* [Problem] Show each line of the listing in which the word "role" occurs.

* [Exercise inputs]
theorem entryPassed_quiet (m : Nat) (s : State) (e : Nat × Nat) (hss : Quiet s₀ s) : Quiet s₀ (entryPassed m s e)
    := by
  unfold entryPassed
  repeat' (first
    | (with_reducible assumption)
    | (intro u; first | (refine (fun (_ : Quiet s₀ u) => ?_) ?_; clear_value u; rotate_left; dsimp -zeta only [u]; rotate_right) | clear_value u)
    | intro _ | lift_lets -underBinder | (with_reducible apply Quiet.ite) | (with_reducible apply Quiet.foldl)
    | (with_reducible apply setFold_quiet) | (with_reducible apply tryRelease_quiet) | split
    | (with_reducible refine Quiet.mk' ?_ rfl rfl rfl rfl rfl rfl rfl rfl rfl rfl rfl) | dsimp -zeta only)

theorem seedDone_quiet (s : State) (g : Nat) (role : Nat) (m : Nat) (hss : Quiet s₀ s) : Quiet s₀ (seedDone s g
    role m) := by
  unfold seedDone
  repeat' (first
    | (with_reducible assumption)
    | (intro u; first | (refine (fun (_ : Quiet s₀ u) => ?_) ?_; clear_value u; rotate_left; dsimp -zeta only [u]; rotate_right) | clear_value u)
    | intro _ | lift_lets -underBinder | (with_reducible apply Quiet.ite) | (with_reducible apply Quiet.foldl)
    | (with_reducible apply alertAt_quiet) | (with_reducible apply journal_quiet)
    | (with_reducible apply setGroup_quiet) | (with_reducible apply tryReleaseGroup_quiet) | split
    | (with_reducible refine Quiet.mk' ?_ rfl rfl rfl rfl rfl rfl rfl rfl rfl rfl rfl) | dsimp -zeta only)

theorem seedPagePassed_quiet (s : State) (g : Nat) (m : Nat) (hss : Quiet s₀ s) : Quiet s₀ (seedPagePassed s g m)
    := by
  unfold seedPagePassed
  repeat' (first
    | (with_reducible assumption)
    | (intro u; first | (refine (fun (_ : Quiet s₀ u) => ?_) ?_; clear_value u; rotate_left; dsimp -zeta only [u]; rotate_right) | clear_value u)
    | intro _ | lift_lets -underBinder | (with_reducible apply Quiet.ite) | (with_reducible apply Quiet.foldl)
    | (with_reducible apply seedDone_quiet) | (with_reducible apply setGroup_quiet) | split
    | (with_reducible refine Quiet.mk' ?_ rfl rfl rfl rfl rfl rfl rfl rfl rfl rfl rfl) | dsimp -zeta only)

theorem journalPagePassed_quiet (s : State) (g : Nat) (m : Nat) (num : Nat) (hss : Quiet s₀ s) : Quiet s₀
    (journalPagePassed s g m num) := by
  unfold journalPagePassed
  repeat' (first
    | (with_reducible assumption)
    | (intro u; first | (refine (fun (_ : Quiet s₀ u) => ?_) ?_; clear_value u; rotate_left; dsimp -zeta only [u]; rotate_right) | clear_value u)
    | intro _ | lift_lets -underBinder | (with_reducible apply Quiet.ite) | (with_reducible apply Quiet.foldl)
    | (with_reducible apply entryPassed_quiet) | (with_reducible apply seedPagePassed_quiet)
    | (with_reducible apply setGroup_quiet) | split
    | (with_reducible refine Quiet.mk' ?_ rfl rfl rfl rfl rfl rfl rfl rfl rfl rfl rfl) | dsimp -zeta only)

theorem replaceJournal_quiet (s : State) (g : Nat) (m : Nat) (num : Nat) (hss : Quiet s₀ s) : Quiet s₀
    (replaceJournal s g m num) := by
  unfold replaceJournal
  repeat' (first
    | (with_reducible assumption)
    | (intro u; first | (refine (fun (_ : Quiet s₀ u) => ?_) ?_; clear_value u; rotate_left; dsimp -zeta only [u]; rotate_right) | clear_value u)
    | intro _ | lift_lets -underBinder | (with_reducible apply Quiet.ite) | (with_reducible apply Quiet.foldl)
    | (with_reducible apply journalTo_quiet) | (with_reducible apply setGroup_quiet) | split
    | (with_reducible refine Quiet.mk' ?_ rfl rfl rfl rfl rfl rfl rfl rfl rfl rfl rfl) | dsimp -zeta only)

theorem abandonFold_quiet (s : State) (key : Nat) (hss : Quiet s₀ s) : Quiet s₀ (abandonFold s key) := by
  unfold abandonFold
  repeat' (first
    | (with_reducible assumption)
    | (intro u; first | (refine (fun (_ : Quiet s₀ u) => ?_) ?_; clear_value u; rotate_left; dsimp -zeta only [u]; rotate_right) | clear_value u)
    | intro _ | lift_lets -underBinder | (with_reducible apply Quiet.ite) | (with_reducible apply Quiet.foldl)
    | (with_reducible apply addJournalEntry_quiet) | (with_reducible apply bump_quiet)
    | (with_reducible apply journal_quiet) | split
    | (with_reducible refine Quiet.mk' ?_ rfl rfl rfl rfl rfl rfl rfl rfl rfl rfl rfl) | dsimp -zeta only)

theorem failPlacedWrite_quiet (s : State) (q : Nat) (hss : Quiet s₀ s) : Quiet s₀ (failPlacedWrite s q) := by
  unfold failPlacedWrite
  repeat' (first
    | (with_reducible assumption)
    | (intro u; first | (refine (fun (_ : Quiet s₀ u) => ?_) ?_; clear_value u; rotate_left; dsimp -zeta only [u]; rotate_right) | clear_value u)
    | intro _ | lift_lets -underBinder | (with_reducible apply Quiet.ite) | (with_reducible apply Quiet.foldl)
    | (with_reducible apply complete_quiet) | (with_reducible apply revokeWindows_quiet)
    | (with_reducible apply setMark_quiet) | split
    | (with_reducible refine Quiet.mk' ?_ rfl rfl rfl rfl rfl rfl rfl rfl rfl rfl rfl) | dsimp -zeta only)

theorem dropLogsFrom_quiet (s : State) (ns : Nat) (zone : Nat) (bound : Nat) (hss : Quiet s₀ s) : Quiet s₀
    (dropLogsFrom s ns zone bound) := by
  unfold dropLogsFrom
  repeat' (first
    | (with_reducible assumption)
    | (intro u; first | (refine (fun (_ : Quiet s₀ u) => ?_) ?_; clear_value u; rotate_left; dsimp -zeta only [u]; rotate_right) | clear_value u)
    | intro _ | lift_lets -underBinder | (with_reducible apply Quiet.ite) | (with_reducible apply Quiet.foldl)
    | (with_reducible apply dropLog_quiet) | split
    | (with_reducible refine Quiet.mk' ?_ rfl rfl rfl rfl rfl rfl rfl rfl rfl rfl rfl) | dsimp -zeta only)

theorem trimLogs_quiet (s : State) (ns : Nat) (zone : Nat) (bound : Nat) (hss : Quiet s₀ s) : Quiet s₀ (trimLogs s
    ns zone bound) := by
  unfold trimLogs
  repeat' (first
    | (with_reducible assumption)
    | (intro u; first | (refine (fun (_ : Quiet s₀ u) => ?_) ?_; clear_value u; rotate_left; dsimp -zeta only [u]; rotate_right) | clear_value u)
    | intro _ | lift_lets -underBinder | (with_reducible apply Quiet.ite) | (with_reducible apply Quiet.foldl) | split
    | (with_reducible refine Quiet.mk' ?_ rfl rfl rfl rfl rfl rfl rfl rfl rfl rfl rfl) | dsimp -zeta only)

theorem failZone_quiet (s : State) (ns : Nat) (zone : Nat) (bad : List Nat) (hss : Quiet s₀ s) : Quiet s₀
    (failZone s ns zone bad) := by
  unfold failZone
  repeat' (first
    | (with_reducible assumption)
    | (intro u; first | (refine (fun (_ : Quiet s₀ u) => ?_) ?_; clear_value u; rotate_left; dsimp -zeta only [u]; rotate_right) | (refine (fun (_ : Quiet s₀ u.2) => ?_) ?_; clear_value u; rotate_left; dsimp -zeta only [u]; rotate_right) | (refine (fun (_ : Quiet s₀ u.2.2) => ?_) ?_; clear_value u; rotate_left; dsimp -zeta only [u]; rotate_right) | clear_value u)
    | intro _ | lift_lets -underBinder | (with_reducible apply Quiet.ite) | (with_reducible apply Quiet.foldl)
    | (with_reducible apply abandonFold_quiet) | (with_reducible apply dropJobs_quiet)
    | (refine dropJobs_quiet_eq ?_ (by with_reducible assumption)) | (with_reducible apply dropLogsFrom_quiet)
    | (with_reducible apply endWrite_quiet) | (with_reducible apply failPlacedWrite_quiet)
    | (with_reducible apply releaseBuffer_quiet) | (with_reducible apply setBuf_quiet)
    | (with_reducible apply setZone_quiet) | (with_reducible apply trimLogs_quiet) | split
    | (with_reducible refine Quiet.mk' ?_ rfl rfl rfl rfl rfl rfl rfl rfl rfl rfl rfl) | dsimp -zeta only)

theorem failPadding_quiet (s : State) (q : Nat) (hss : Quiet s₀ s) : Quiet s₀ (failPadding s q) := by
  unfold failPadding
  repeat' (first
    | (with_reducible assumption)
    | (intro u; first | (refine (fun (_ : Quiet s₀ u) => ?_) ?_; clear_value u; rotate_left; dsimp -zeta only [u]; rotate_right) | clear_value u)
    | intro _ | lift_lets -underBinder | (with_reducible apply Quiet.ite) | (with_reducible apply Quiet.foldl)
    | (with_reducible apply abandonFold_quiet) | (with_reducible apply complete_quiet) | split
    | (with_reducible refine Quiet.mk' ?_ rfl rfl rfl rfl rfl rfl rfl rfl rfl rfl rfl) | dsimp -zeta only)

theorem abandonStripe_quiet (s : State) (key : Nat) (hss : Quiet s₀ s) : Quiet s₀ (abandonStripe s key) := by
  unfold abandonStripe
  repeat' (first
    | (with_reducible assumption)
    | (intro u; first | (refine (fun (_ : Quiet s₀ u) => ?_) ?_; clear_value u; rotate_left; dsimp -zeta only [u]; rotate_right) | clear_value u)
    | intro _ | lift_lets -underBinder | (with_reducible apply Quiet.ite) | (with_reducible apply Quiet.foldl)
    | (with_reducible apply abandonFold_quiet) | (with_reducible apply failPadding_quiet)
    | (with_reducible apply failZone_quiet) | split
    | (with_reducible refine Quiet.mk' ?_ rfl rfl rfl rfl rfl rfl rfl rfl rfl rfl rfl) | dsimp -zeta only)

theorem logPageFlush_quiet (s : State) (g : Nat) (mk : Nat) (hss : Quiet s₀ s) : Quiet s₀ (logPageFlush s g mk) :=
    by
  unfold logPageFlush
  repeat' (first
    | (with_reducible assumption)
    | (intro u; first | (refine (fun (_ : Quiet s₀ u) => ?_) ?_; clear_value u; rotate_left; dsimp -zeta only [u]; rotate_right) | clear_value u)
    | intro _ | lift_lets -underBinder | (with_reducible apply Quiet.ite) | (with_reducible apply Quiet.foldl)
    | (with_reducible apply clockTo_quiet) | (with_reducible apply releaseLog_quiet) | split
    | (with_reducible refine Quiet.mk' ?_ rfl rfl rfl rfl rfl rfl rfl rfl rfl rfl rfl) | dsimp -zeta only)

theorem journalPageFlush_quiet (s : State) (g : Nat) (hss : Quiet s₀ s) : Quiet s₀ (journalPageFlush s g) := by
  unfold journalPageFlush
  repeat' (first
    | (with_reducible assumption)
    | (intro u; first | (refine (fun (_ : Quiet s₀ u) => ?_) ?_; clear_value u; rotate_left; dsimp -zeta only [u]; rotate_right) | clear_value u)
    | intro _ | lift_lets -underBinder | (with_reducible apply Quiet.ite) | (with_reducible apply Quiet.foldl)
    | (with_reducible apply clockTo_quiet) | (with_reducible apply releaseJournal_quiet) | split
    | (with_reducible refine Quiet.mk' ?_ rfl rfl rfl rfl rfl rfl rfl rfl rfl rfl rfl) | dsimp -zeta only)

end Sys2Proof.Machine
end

* [Answer to the exercise]
theorem seedDone_quiet (s : State) (g : Nat) (role : Nat) (m : Nat) (hss : Quiet s₀ s) : Quiet s₀ (seedDone s g
    role m) := by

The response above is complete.